TASK TO CARRY OUT —
Set down, please, exactly the lines below that run from the line with "structure BystanderFrame (s" to the line with "SameOutside mask s v", both lines included.

(Saved entries)
********
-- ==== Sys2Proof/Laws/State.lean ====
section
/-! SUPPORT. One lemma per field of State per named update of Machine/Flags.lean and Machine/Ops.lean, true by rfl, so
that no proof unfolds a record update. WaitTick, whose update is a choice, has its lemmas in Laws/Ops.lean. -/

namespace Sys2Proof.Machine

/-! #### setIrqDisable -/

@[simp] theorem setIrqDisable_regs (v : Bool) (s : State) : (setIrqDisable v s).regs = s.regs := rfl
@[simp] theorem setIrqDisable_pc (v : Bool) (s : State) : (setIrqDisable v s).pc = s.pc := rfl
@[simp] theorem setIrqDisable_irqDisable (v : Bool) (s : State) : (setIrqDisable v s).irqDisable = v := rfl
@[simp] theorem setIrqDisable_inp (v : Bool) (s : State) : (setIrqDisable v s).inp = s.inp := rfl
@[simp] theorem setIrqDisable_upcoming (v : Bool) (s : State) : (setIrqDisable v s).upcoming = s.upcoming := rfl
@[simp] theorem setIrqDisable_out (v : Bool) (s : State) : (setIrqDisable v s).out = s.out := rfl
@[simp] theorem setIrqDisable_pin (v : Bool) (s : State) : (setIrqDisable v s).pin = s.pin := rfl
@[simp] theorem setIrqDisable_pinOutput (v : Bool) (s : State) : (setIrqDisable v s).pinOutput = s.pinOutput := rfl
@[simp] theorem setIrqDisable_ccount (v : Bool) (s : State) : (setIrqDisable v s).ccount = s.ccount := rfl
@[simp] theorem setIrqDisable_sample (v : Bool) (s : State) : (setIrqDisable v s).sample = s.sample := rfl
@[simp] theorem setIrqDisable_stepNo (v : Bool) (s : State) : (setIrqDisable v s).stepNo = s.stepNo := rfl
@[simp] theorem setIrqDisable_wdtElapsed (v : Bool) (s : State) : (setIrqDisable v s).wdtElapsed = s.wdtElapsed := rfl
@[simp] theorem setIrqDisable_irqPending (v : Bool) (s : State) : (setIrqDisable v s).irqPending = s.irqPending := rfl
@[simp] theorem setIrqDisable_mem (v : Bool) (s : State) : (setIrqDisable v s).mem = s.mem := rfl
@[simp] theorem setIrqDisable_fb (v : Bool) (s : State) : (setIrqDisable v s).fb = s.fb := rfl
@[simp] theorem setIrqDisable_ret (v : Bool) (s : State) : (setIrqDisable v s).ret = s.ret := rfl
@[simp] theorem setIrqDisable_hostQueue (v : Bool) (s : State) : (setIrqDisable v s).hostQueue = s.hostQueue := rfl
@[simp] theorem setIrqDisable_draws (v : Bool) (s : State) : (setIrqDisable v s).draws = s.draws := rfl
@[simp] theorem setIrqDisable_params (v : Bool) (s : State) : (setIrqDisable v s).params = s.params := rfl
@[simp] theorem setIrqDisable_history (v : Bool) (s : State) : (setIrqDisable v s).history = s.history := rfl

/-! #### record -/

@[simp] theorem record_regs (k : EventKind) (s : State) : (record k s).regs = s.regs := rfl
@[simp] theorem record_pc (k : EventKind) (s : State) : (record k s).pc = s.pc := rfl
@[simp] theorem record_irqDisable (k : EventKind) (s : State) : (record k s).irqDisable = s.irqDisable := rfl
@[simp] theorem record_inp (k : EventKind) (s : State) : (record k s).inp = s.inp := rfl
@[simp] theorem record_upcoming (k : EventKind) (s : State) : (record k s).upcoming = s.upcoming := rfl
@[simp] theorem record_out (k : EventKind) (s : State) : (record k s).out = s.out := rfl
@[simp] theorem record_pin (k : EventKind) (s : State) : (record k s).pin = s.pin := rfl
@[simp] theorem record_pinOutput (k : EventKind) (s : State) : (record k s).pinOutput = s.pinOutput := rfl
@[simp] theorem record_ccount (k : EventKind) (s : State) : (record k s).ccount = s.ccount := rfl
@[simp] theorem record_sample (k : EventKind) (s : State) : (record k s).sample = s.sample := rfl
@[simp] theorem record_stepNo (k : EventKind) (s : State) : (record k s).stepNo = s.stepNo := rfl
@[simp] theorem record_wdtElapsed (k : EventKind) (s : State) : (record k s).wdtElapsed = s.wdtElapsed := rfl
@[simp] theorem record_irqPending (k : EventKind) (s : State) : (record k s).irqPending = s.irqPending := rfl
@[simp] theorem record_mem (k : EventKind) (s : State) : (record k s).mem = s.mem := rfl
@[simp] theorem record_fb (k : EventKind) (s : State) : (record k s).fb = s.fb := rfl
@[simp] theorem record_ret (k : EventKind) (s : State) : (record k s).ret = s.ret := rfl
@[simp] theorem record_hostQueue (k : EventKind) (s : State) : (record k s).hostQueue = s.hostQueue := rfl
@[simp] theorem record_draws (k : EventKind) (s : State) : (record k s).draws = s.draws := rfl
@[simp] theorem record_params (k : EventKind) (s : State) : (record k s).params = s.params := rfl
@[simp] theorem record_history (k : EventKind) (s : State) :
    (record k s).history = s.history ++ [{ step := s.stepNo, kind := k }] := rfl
********
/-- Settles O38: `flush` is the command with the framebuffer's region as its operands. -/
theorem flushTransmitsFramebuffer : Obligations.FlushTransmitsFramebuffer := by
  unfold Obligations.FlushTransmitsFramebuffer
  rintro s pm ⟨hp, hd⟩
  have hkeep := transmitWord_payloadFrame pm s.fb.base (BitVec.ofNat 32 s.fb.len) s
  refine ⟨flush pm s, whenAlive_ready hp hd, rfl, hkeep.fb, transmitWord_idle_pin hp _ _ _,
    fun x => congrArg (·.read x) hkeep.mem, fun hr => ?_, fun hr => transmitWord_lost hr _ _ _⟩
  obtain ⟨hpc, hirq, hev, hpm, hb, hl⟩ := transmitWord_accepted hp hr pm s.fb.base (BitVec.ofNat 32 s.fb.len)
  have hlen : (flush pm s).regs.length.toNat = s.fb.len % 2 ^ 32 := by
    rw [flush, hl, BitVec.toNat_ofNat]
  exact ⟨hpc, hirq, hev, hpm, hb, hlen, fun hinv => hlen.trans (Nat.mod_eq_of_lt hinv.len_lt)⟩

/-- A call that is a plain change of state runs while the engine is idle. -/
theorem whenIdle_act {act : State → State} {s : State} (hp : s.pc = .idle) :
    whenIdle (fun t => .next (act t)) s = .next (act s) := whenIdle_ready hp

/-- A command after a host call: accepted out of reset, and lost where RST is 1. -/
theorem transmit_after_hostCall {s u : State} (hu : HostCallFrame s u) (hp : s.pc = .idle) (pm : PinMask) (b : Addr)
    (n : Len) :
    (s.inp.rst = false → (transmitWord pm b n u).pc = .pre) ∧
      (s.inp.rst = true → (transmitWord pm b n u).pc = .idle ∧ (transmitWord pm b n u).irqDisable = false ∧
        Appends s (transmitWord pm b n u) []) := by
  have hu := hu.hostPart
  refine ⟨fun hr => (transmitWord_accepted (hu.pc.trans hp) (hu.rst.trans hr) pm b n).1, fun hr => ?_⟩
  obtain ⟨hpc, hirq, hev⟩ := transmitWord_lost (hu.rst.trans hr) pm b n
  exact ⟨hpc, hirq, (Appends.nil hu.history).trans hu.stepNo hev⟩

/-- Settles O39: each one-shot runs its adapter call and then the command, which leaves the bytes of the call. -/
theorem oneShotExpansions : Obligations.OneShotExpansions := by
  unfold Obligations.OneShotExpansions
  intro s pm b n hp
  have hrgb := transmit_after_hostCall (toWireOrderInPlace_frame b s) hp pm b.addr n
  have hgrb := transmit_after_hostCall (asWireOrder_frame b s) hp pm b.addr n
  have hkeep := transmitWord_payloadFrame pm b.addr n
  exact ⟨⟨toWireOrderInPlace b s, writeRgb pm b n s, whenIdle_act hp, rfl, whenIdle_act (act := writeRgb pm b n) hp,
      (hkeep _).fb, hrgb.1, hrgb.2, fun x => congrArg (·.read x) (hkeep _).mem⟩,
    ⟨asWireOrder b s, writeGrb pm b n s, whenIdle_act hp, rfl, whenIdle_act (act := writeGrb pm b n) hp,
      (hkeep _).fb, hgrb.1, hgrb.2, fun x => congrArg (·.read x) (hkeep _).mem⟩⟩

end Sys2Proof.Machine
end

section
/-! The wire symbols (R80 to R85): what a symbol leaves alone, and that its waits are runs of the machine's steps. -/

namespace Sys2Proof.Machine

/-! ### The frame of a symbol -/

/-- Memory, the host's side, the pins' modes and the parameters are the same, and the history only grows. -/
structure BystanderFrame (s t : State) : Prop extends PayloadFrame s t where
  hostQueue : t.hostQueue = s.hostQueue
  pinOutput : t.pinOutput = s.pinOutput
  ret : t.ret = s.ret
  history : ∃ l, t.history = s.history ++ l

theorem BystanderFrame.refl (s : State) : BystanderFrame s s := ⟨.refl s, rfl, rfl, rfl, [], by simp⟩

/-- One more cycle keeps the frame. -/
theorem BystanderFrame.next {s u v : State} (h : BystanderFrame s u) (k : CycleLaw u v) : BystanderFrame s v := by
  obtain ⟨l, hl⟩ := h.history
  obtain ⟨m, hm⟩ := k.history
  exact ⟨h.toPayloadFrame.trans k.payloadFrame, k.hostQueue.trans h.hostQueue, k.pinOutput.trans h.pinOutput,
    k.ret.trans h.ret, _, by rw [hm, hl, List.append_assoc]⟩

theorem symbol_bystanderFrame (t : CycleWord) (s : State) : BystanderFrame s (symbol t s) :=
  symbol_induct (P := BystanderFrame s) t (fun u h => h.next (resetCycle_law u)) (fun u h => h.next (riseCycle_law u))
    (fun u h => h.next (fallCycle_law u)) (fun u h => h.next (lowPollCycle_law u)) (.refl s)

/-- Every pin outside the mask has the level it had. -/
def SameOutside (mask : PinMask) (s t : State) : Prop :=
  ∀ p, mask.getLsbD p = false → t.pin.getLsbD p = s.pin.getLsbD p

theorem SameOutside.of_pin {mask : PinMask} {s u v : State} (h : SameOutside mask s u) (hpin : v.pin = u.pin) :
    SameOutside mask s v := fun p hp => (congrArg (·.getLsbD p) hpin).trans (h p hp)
********
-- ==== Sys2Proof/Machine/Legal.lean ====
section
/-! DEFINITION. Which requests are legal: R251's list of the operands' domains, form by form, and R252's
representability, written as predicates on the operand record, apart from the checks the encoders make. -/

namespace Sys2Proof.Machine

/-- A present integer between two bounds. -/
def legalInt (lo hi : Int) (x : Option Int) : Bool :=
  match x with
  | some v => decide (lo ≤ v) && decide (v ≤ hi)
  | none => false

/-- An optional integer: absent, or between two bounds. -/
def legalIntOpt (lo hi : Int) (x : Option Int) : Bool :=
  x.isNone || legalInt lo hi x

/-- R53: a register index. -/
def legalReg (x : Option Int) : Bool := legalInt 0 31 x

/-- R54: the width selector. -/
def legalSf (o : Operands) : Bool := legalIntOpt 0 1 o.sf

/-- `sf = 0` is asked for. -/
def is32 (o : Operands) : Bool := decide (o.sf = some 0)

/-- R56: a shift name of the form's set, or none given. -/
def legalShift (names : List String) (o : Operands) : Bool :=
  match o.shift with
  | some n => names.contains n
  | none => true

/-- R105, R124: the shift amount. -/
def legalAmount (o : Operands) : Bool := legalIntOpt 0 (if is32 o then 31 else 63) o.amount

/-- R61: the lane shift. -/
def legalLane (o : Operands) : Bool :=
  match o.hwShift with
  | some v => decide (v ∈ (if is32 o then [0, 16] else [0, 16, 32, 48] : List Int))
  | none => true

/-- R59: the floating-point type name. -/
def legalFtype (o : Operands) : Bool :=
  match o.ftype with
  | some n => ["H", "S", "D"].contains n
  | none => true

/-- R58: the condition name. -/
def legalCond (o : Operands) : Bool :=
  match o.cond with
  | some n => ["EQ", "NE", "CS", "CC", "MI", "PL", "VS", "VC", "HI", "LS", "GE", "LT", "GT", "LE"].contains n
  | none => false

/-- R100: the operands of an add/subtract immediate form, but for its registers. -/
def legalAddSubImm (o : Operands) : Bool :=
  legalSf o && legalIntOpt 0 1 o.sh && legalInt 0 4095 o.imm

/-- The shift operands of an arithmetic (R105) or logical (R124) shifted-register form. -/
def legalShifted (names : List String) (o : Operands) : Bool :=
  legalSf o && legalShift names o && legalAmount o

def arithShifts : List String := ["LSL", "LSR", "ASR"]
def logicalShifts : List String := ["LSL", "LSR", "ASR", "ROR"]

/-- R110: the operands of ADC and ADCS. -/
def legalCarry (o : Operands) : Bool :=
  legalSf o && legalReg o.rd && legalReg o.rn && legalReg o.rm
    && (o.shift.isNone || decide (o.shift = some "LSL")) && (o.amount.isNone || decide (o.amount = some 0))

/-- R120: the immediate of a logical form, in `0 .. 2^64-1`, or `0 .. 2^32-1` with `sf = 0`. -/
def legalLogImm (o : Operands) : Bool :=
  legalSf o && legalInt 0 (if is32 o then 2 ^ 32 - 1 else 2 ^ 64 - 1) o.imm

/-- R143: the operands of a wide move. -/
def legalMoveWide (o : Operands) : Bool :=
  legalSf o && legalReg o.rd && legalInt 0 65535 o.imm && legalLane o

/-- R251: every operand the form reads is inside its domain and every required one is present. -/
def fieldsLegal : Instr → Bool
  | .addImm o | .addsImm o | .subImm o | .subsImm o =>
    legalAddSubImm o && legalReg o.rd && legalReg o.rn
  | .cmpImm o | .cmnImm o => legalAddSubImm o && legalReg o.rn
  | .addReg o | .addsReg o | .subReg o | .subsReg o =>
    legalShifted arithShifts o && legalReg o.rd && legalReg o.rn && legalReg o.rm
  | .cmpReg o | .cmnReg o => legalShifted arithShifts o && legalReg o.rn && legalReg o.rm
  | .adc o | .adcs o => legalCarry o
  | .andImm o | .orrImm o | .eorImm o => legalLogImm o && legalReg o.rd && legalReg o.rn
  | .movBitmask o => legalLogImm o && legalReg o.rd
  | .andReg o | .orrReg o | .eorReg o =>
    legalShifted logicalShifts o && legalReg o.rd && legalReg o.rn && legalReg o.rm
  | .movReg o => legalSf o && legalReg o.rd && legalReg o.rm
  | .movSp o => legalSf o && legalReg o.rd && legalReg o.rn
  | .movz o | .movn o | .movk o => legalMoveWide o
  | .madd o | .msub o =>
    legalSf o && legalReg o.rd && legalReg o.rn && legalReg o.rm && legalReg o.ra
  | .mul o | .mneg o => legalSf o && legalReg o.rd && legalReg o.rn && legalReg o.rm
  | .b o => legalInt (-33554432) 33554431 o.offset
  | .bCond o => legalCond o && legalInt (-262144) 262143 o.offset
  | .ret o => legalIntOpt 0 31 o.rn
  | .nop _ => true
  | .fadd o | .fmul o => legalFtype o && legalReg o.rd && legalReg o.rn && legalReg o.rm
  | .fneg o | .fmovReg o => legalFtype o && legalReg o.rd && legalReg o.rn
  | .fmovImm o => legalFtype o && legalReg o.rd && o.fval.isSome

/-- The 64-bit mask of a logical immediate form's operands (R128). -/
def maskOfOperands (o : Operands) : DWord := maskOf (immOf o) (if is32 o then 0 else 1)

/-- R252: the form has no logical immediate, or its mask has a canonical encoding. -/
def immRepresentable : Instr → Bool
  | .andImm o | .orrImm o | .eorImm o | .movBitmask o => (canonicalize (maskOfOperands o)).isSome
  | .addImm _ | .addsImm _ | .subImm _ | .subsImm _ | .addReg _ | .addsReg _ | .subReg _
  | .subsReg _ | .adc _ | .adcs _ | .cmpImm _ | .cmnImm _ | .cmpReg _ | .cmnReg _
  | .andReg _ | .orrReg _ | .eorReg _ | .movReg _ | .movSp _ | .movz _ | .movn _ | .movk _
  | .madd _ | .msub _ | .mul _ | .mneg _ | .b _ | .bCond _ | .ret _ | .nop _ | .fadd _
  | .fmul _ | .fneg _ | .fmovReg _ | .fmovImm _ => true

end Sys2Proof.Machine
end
********
RESPONSE TO THIS EXERCISE —
structure BystanderFrame (s t : State) : Prop extends PayloadFrame s t where
  hostQueue : t.hostQueue = s.hostQueue
  pinOutput : t.pinOutput = s.pinOutput
  ret : t.ret = s.ret
  history : ∃ l, t.history = s.history ++ l

theorem BystanderFrame.refl (s : State) : BystanderFrame s s := ⟨.refl s, rfl, rfl, rfl, [], by simp⟩

/-- One more cycle keeps the frame. -/
theorem BystanderFrame.next {s u v : State} (h : BystanderFrame s u) (k : CycleLaw u v) : BystanderFrame s v := by
  obtain ⟨l, hl⟩ := h.history
  obtain ⟨m, hm⟩ := k.history
  exact ⟨h.toPayloadFrame.trans k.payloadFrame, k.hostQueue.trans h.hostQueue, k.pinOutput.trans h.pinOutput,
    k.ret.trans h.ret, _, by rw [hm, hl, List.append_assoc]⟩

theorem symbol_bystanderFrame (t : CycleWord) (s : State) : BystanderFrame s (symbol t s) :=
  symbol_induct (P := BystanderFrame s) t (fun u h => h.next (resetCycle_law u)) (fun u h => h.next (riseCycle_law u))
    (fun u h => h.next (fallCycle_law u)) (fun u h => h.next (lowPollCycle_law u)) (.refl s)

/-- Every pin outside the mask has the level it had. -/
def SameOutside (mask : PinMask) (s t : State) : Prop :=
  ∀ p, mask.getLsbD p = false → t.pin.getLsbD p = s.pin.getLsbD p

theorem SameOutside.of_pin {mask : PinMask} {s u v : State} (h : SameOutside mask s u) (hpin : v.pin = u.pin) :
    SameOutside mask s v := fun p hp => (congrArg (·.getLsbD p) hpin).trans (h p hp)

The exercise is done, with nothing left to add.